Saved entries

-- ==== Sys2Proof/Machine/State.lean ====
section
/-!
DEFINITION. The state of DDC (10_state.md), its outputs (R39), the steps its agents take (R15), the outcomes of a
step, and the state after reset (R38).
-/

namespace Sys2Proof.Machine

/-- Reasons DDC stops with a fault: none. "No error stops DDC" (60_exceptions.md R237), there is no trap entry
(R240), and every command ends with one `respond` (R233). Nobody raises one; having none is safe or unsafe for no
claim, since a step that answers `fault` does not exist (log 12). -/
inductive Fault : Type
  deriving DecidableEq, Repr

/-- Reasons the model has no meaning for an instruction. -/
inductive Refusal where
  /-- An arm of `exec` that has no meaning yet would answer this, with the mnemonic of the opcode table. No arm does:
  every instruction has its meaning. Safe: a claim about a refused step is unprovable. -/
  | notModelled (mnemonic : String)
  deriving DecidableEq, Repr

/-- `TX_STATE` (R30, R190): 0 = Idle, 1 = Transmitting. -/
inductive TxState where
  | idle
  | transmitting
  deriving DecidableEq, Repr

/-- The transport's answer to a handoff (43_transmit_scheduler.md R196, R197). -/
inductive Answer where
  | ok
  | fail
  deriving DecidableEq, Repr

/-- A contract violation `E(info)`: the error of a `raise` and its `info` (60_exceptions.md R230, R238). -/
inductive Contract where
  /-- code 0x01; `info` is `IDX` -/
  | indexOutOfRange (idx : Byte)
  /-- code 0x02; `info` is `sval(ARG)` -/
  | invalidChannelValue (value : Int)
  /-- code 0x03; `info` is `DIN[0]` -/
  | badHeader (byte : Byte)
  /-- code 0x04; `info` is `DIN[24]` -/
  | badFooter (byte : Byte)
  /-- code 0x05; `info` is `DIN_LEN` -/
  | badLength (len : Byte)
  /-- code 0x06; `info` is the mnemonic -/
  | sequenceError (mnemonic : Mnemonic)
  /-- code 0x07; `info` is the whole word -/
  | illegalCommand (word : CmdWord)
  deriving DecidableEq, Repr

/-- An event of the event output (R238). The code of an `EV_CONTRACT` is that of its violation. -/
inductive Event where
  /-- `EV_CLAMP(field, raw, clamped)` -/
  | clamp (field : Byte) (raw : Int) (clamped : Chan)
  /-- `EV_PARSE_FAILURE` -/
  | parseFailure
  /-- `EV_TRANSPORT_FAILURE` -/
  | transportFailure
  /-- `EV_TICK_OVERRUN` -/
  | tickOverrun
  /-- `EV_CONTRACT(code, info)` -/
  | contract (violation : Contract)
  deriving DecidableEq, Repr

/-- One atomic step of one agent (R15, R60), or the reset line (R260). -/
inductive Input where
  /-- HOST issues a command word (R233) -/
  | command (w : CmdWord)
  /-- TIMER ticks (R192) -/
  | tick
  /-- TXE's turn to take its start step (R194) -/
  | start
  /-- TXE and TRANSPORT's turn to take the handoff step, with the transport's answer (R196) -/
  | handoff (r : Answer)
  /-- the reset input (R260) -/
  | reset
  deriving DecidableEq, Repr

/-- Everything DDC holds (10_state.md section 1), its two output streams (R39), HOST's position in its command
sequence (R35), and the agents' steps still to come. -/
structure State where
  /-- `CUR[0..15]` (R21) -/
  cur : Channels
  /-- `ARM` (R23) -/
  arm : Bool
  /-- `SNAP[0..15]` (R25) -/
  snap : Channels
  /-- `SNAP_ARM` (R25) -/
  snapArm : Bool
  /-- `MSG_OPEN` (R26) -/
  msgOpen : Bool
  /-- `PMASK[15:0]` (R26) -/
  pmask : BitVec 16
  /-- `PVAL[0..15]` (R26) -/
  pval : Channels
  /-- `PARM_VALID` (R26) -/
  parmValid : Bool
  /-- `PARM` (R26) -/
  parm : Bool
  /-- `FOUT[0..24]` (R27) -/
  fout : Frame
  /-- `DIN[0..24]` (R28) -/
  din : Frame
  /-- `DIN_LEN` (R28) -/
  dinLen : Byte
  /-- `DEC[0..15]` (R29) -/
  dec : Channels
  /-- `DEC_ARM` (R29) -/
  decArm : Bool
  /-- `DEC_FLAGS` (R29) -/
  decFlags : Byte
  /-- `TX_EN` (R30) -/
  txEn : Bool
  /-- `TX_STATE` (R30) -/
  txState : TxState
  /-- `TICK_PENDING` (R30) -/
  tickPending : Bool
  /-- `TXBUF[0..24]` (R31) -/
  txbuf : Frame
  /-- `FAULT`, 32 bits with 7:0 used (R32) -/
  faultReg : BitVec 32
  /-- `RESP_CODE` (R33) -/
  respCode : Byte
  /-- `RESP_DATA` (R33) -/
  respData : BitVec 32
  /-- the index of the next command in HOST's command sequence, with no wrap-around (R35; log 4) -/
  pc : Nat
  /-- the wire output: the frames the transport accepted, oldest first (R39) -/
  wire : List Frame
  /-- the event output, oldest first (R39, R238) -/
  events : List Event
  /-- the model's own field: the agents' steps still to come, next first (R15, R60; log 1) -/
  inputs : List Input
  deriving DecidableEq, Repr

/-- The reset values of R38 as a function of `RESET_CH` (R261), with both outputs empty, HOST at its first command
and no step to come (log 2, log 4, log 5). -/
def State.resetWith (resetCh : Channels) : State where
  cur := resetCh
  arm := false
  snap := Vector.replicate 16 0#11
  snapArm := false
  msgOpen := false
  pmask := 0#16
  pval := Vector.replicate 16 0#11
  parmValid := false
  parm := false
  fout := Vector.replicate 25 0x00#8
  din := Vector.replicate 25 0x00#8
  dinLen := 0#8
  dec := Vector.replicate 16 0#11
  decArm := false
  decFlags := 0x00#8
  txEn := false
  txState := .idle
  tickPending := false
  txbuf := Vector.replicate 25 0x00#8
  faultReg := 0x00000000#32
  respCode := 0x00#8
  respData := 0x00000000#32
  pc := 0
  wire := []
  events := []
  inputs := []

/-- The machine right after reset, with this spec's `RESET_CH` (R38). -/
def State.reset : State := State.resetWith Config.resetCh

end Sys2Proof.Machine
end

__WHAT YOU HAVE TO DO__:
The records are given above. Copy each line in them that holds "section".

__EXPECTED ANSWER__:
section
/-- Everything DDC holds (10_state.md section 1), its two output streams (R39), HOST's position in its command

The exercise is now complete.